The population of this oil- and gas-rich country is equally divided between people of African and Indian descent. Panday, the first prime minister of Indian heritage, has been sparring with the largely black-owned media since his administration took office in 1995, and his outbursts have been politically costly. "Recent polls have indicated that the two issues that cost the administration popularity [and] votes are corruption and attacks on press freedom," noted Keith Smith, an editor at the Daily Express.
The opposition People's National Movement (PNM), which took 16 seats in the 36-member Parliament, was seeking to overturn the victory of Panday's United National Congress (UNC) by challenging results in two of the 19 constituencies won by the UNC. The PNM charged that the two winning candidates were ineligible to serve in Parliament because both held foreign citizenship, although they were also citizens of Trinidad and Tobago.
One particularly intemperate remark landed the prime minister in court.
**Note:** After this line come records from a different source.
-- ==== Sys2Proof/Machine/Effect.lean ====
section
/-!
DEFINITION. A committed write of one whole register (R8–R10): its fields, and what it triggers in the unit that owns it.
-/
namespace Sys2Proof.Machine

/-- `PWR_HOLD`: each owner's bit; other bits of the write are ignored (R512). -/
def holdWrite (s : State) (m : Requester) (v : Nat) : State :=
  let put := fun (b : Nat) => fput s Reg.pwrHold b b (b2n (bitOf v b))
  match m with
  | .pcie0 => put 0
  | .pcie1 => put 1
  | .spi => put 2
  | .benchM => put 3
  | .benchU => put 3
  | .bridge => s
  | .loader => s
  | .internal => s

/-- `PWR_CTRL` (R490, R496, R512). -/
def pwrCtrlWrite (s : State) (m : Requester) (v : Nat) : State :=
  let key := bitsOf v 31 16
  if bitsOf v 1 0 = 1 then parkRequest s m key
  else if bitsOf v 1 0 = 2 then coldRequest s m key
  else rsvd s m.code Reg.pwrCtrl

/-- Blocks TOP, PWR, IMG, MIL and TAP. -/
def effectLow (s : State) (m : Requester) (base off i v : Nat) : Option State :=
  let c := m.code
  if base = Reg.topLedgerStat then some (ledgerClear s c v)
  else if base = Reg.pwrCtrl then some (pwrCtrlWrite s m v)
  else if base = Reg.pwrHold then some (holdWrite s m v)
  else if base = Reg.imgCtrl then some (imgCtrlWrite s v)
  else if base = Reg.imgFcmd then some (fcmdWrite (draw s) c v (flashFree s 256))
  else if base = Reg.milCtrl then some (milCtrlWrite s c v)
  else if base = Reg.milRate then some (milRateWrite s v)
  else if base = Reg.milOffset then some (milOffsetWrite (wr s off (v % 2 ^ 48)) (v % 2 ^ 48))
  else if base = Reg.milSet then some (milSetWrite (wr s off v) v)
  else if base = Reg.milTodNext then some { wr s off v with mil := { s.mil with todWrites := s.mil.todWrites + 1 } }
  else if base = Reg.milPpsOut 0 then some (ppsOutWrite s c i v)
  else if base = Reg.milTrigCtrl 0 then some (trigCtrlWrite s c i v)
  else if base = Reg.milTrigPhase 0 then some (trigPhaseWrite s c i v)
  else if base = Reg.milTrigPeriod 0 then some (trigPeriodWrite s c i v)
  else if base = Reg.milTrigWidth 0 then some (trigWidthWrite s c i v)
  else if base = Reg.tapCtrl 0 then some (tapCtrlWrite (draw s) c i v (openOn s))
  else if base = Reg.tapForceCred then some (forceCred s c v)
  else none

/-- Blocks CBL to WAY. -/
def effectSearch (s : State) (c base i j v : Nat) : Option State :=
  if base = Reg.cblProf 0 0 then some (profWrite s c i j v)
  else if base = Reg.cblSel 0 0 then some (selWrite s c i j v)
  else if base = Reg.cblProfEn then some (profEnWrite s c v)
  else if base = Reg.vrdTagReclaim then some (tagReclaim s c v)
  else if base = Reg.vrdFreshCmd then some (freshCmdWrite s v)
  else if base = Reg.tolCmd then some (tolCmdWrite s c v)
  else if base = Reg.tcaSigBase then some (ringWrite s c base v Reg.tcaSigBase Reg.tcaSigSize 16 16)
  else if base = Reg.tcaSigSize then some (ringWrite s c base v Reg.tcaSigBase Reg.tcaSigSize 16 16)
  else if base = Reg.tcaSigReq then some (sigRequest s v)
  else if base = Reg.tcaRebuildCtrl then some (rebuildWrite s c v)
  else if base = Reg.tcaRebuildTotal then some (rebuildTotalWrite s c v)
  else if base = Reg.hshPfxShare then some (shareWrite s c v)
  else if base = Reg.wayPress then some (wayPressWrite s c v)
  else if base = Reg.wayFlush then some (wayFlushWrite s c v)
  else if base = Reg.wayStreamCfg then some (streamCfgWrite s c v)
  else none

/-- Blocks LRN to INT. -/
def effectMid (s : State) (m : Requester) (base i v : Nat) : Option State :=
  let c := m.code
  if base = Reg.lrnRingBase then some (ringWrite s c base v Reg.lrnRingBase Reg.lrnRingSize 64 64)
  else if base = Reg.lrnRingSize then some (lrnSizeWrite s c v)
  else if base = Reg.ageCtrl then some (ageCtrlWrite s c v)
  else if base = Reg.ageLimit 0 then some (ageLimitWrite s c i v)
  else if base = Reg.rglBudget then some (let s1 := commitFields s c base v
      if s1.rgl.budgetOn then rebudget s1 false else s1)
  else if base = Reg.rglClass 0 then some (classCommit s c i v)
  else if base = Reg.rglCeil 0 then some (ceilWrite s c i v)
  else if base = Reg.rglHostUrg 0 then some (actLater (commitFields s c (Reg.rglHostUrg i) v) (Reg.rglHostUrg i)
      (rd s (Reg.rglHostUrg i)))
  else if base = Reg.rglMissTail then some (tailWrite s c Reg.rglMissHead Reg.rglMissTail v)
  else if base = Reg.wltCtrl 0 then some (weltCtrlWrite s c i v)
  else if base = Reg.wltTbl 0 then some (wltTblWrite s c i v)
  else if base = Reg.brgFailTail then some (tailWrite s c Reg.brgFailHead Reg.brgFailTail v)
  else if base = Reg.brgRrdAddr 0 then some (rrdWrite s m i v)
  else if base = Reg.intLogTail then some (tailWrite s c Reg.intLogHead Reg.intLogTail v)
  else if base = Reg.intTcaRetire then some (tcaRetireWrite s c v)
  else if base = Reg.intRecordClr then some (recordClr s c v)
  else if base = Reg.intMarchCtrl then some (marchGo s c v)
  else if base = Reg.intRetireEnt then some (retireWrite s c v)
  else none

/-- Block HST. -/
def effectHst (s : State) (m : Requester) (base off i v : Nat) : Option State :=
  let c := m.code
  if base = Reg.hstIntRearm 0 then some (intRearm s i v)
  else if base = Reg.hstTcrCtrl 0 then some (tcrCtrlWrite s c i v)
  else if base = Reg.hstTcrTail 0 then some (tcrDoorbell s c i v)
  else if base = Reg.hstTcrBase 0 then some (tcrBaseWrite s c i off v)
  else if base = Reg.hstTcrCbase 0 then some (tcrBaseWrite s c i off v)
  else if base = Reg.hstDmaCtrl 0 then some (dmaCtrlWrite s m i v)
  else if base = Reg.hstDmaTail 0 then some (dmaDoorbell s m i v)
  else if 0x130800 ≤ base ∧ base < 0x130C00 then some (dmaGuard s m i off (commitFields s c off v))
  else none

/-- Blocks CAN to SEQ. -/
def effectHigh (s : State) (m : Requester) (base off i j v : Nat) : Option State :=
  let c := m.code
  if base = Reg.canCtrl then some (canCtrlWrite s c v)
  else if base = Reg.canNbt ∨ base = Reg.canDbt ∨ base = Reg.canTdc then some (canTimingWrite s c base v)
  else if 0x144000 ≤ base ∧ base < 0x148000 then some (objWrite s m i (off / 4 % 32) v)
  else if base = Reg.nvcCkptCtrl then some (ckptGo s c v)
  else if base = Reg.nvcAccCmd then
    some (let s1 := if bitOf v 30 then nvcAccess s m true else s
          if bitOf v 31 then nvcAccess s1 m false else s1)
  else if base = Reg.lcsCmd then some (lcsCmdWrite s m v)
  else if base = Reg.seqWdog then some (wdogWrite s c v)
  else if base = Reg.seqWdogKick then some (wdogKick s (v % 65536))
  else if base = Reg.seqMboxCmd 0 then some (mboxCmdWrite s m i v)
  else if base = Reg.seqMboxIn 0 0 then some (mboxInWrite s m i j v)
  else none

/-- A committed write of the register of row `r` at indices i and j. -/
def regEffect (s : State) (m : Requester) (r : RegRow) (i j v : Nat) : State :=
  let off := r.base + i * r.s1 + j * r.s2
  let special :=
    if off < 0x50000 then effectLow s m r.base off i v
    else if off < 0xB0000 then effectSearch s m.code r.base i j v
    else if off < 0x130000 then effectMid s m r.base i v
    else if off < 0x140000 then effectHst s m r.base off i v
    else effectHigh s m r.base off i j v
  match special with
  | some t => t
  | none => commitFields s m.code off v

end Sys2Proof.Machine
end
On October 11, the High Court found Panday guilty of slandering Kenneth Gordon, a media magnate of African descent who is one of his leading critics. Gordon sued the prime minister for calling him a "pseudo-racist" during a 1997 rally.
During a September forum in the capital, Port of Spain, the Media Association of Trinidad and Tobago (MATT), together with other Caribbean media organizations, called on journalists to exercise independence and professionalism while covering the racially charged election campaign. Panday himself seemed to refrain from his anti-media diatribes as the election approached. As MATT president Wesley Gibbings observed, "With an election in sight, it was obvious that the government decided to abide by an undeclared truce with the media."